Strength Training: Best Weight Bench Exercises
Strength training involves using resistance to increase your muscle mass and physical strength, increasing your overall fitness. Contrary to the popular misconception, this should not be limited to athletes. Since your muscle mass decreases as you grow older, going through a strength training program will help you maintain your ability to perform your daily tasks efficiently. At the same time, strength training can help you lose weight because muscles consume energy in order to move and having more of it means that you will burn more calories. As you can see, strength training will help you look great and feel great!

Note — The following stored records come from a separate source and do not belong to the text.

/-- The slip goes ahead of slips that have not started: a later slip of a started chain, a later stage, a re-run (R101,
R112). -/
def continues (sid : Nat) (sl : Slip) : Bool :=
  sl.phase == .staged && (sid != sl.head || sl.retried || sl.stage != 0 || sl.opened)

/-- Every slip before it in its chain has finished (R86). -/
def chainTurn (s : State) (sid : Nat) (sl : Slip) : Bool :=
  (chainOf s sl.head).all fun p => decide (sid ≤ p.1) || p.2.phase == .finished

/-- A stateful signing has an index to take, or never will (R232, R233). -/
def leaseThere (s : State) (sl : Slip) : Bool :=
  !(csClass sl.cs == 2 && isStf 0x10 sl) || sl.leaf.isSome
    || (nextIndex (stfKey s (csKey sl.cs))).isSome || stfExhausted s (csKey sl.cs)

/-- The slip's inputs can be read, or have been (R57). -/
def inputsReachable (s : State) (sl : Slip) : Bool :=
  sl.fetched || ((chainOf s sl.head).all fun p => p.2.cs.inLen == 0 && p.2.cs.auxLen == 0 && !(cxOf s p.2).len64)
    || (match s.hopper? sl.hopper with
        | some h => canPost s h
        | none => false)

/-- Startable (R97, R100, R398): everything but its lease. -/
def startableBut (s : State) (e : EngineType) (sid : Nat) (sl : Slip) : Bool :=
  let active := (s.carrel sl.carrel).st == .active
  sl.engine == e && sl.checked && sl.chainComplete && sl.pllWait.isNone && (sl.usesCounted || sl.uses.all (useBlockReady s))
    && inputsReachable s sl
    && !(csClass sl.cs == 0xF && s.tuns.draining.isSome)
    && (match sl.phase with
        | .staged => chainTurn s sid sl && (continues sid sl || (active && admitted s sl && fenceClear s sid sl))
        | .suspended => admitted s sl
        | _ => false)

def startable (s : State) (e : EngineType) (sid : Nat) (sl : Slip) : Bool := startableBut s e sid sl && leaseThere s sl

/-- The startable slips of a type, in fetch order. -/
def startables (s : State) (e : EngineType) : List (Nat × Slip) := s.hop.slips.filter fun p => startable s e p.1 p.2

/-- A signing that only a lease holds back has waited for it (R232). -/
def noteLeaseWait (s : State) : State :=
  let mark (sid : Nat) (sl : Slip) : Slip :=
    if startableBut s sl.engine sid sl && !leaseThere s sl then { sl with leaseWait := true } else sl
  { s with hop := { s.hop with slips := Tab.mapVals s.hop.slips mark } }

/-! ## Units (R102, R103, R252, R275) -/

/-- Lanes that the slips on a floor hold: a digest's lane or pair, or the whole floor (R245, R252). -/
def lanesOf (sl : Slip) : Nat := if sl.engine = .floor ∧ csClass sl.cs = 5 then digLanes (csSet sl.cs) else 512

def lanesUsed (s : State) (l : Nat) : Nat :=
  ((s.hop.slips.filter fun p => p.2.engine == .floor && (heldUnits p.2).contains l).map fun p => lanesOf p.2).sum

/-- The unit is free for the slip. -/
def unitFree (s : State) (e : EngineType) (sl : Slip) (l : Nat) : Bool :=
  let u := s.units e
  inService s e l
    && (match physOf u l with
        | some p => !Tab.has u.fenced p && !u.held.contains p && clockLive s e p
        | none => false)
    && (if e = .floor then decide (lanesUsed s l + lanesOf sl ≤ 512) else !(usedUnits s e).contains l)

/-- Rank of a free unit in `choose_unit` (R103); a kiln of another carrel's last job is wiped first (R104). -/
def unitRank (s : State) (e : EngineType) (carrel l : Nat) : Nat :=
  let u := s.units e
  match physOf u l with
  | none => 5
  | some p => match clusterState u (clusterOf e p) with
    | .run | .idle => if Tab.get? u.lastCarrel p = some carrel then 1 else 2
    | .waking _ | .nap => 3
    | .dormant => 4

/-- The first of the least rank. -/
def leastRank {α : Type} (rank : α → Nat) (xs : List α) : Option α :=
  xs.foldl (fun b x => match b with
    | none => some x
    | some y => if rank x < rank y then some x else b) none

/-- The aligned group of four at index g. -/
def groupUnits (g : Nat) : List Nat := [4 * g, 4 * g + 1, 4 * g + 2, 4 * g + 3]

/-- A whole free group, by the worst rank of its members. -/
def chooseGroup (s : State) (e : EngineType) (sl : Slip) : Option (List Nat) :=
  let gs := (List.range (activeUnits e / 4)).filter fun g => (groupUnits g).all (unitFree s e sl)
  (leastRank (fun g => ((groupUnits g).map (unitRank s e sl.carrel)).foldl max 0) gs).map groupUnits

def chooseOne (s : State) (e : EngineType) (sl : Slip) : Option (List Nat) :=
  (leastRank (unitRank s e sl.carrel) ((List.range (activeUnits e)).filter (unitFree s e sl))).map fun l => [l]

/-- The stage that a slip is about to run. -/
def stageOf (s : State) (sl : Slip) : Stage := (stagesOf s sl).getD sl.stage { engine := sl.engine, est := 0, min := 0 }

/-- `choose_unit` (R101, R103): a group where one is needed, or is free and suits; a message suspended on a group resumes on a
group alone, one suspended on a single pipe on a single pipe (R216, R275, R276). -/
def chooseUnits (s : State) (e : EngineType) (sl : Slip) : Option (List Nat) :=
  let st := stageOf s sl
  if sl.phase = .suspended then (if sl.gang.isEmpty then chooseOne s e sl else chooseGroup s e sl)
  else if st.group = 4 then
    match chooseGroup s e sl with
    | some g => some g
    | none => if st.must then none else chooseOne s e sl
  else chooseOne s e sl

/-- Fabric cycles of a kiln's full wipe: 1,024 kiln cycles (R104). -/
def wipeCycles (s : State) : Nat := if s.cel.stage ≥ 2 then 1280 else 640

/-- The kiln's last job belonged to another carrel. -/
def changesOwner (s : State) (e : EngineType) (carrel p : Nat) : Bool :=
  e == .kiln && (match Tab.get? (s.units e).lastCarrel p with
    | some c => c != carrel
    | none => false)

/-- W(u) of the units chosen (R104, R111). -/
def wakeOf (s : State) (e : EngineType) (carrel : Nat) (ls : List Nat) : Nat :=
  let u := s.units e
  ((ls.filterMap (physOf u)).map fun p =>
    wakeLatency s u (clusterOf e p) + (if changesOwner s e carrel p then wipeCycles s else 0)).foldl max 0

/-! ## Picking (R101) -/

def vtOf (s : State) (e : EngineType) (c : Nat) : Int := Tab.getD (s.units e).vt c 0
def hvtOf (s : State) (h : Nat) : Int := Tab.getD s.sched.hvt h 0

/-- The first of the list that no other precedes. -/
def firstBy {α : Type} (lt : α → α → Bool) (xs : List α) : Option α :=
  xs.foldl (fun b x => match b with
    | none => some x
    | some y => if lt x y then some x else b) none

When your body exerts force against a resistance, the stress stimulates your body to build more muscles. For this reason, the weight or resistance should be increased as you go along. Otherwise, your body will get used to the resistance and it would not be stressed enough to build more muscles. You will end up with a plateau which doesn't produce any positive results. Of course, too much resistance can result to overtraining. This can make you prone to injuries and should be avoided.
There are three different types of strength training: body weight exercises, free weight exercises and machine exercises. In this hub, you will learn how to do some body weight and free weight exercises on an exercise bench.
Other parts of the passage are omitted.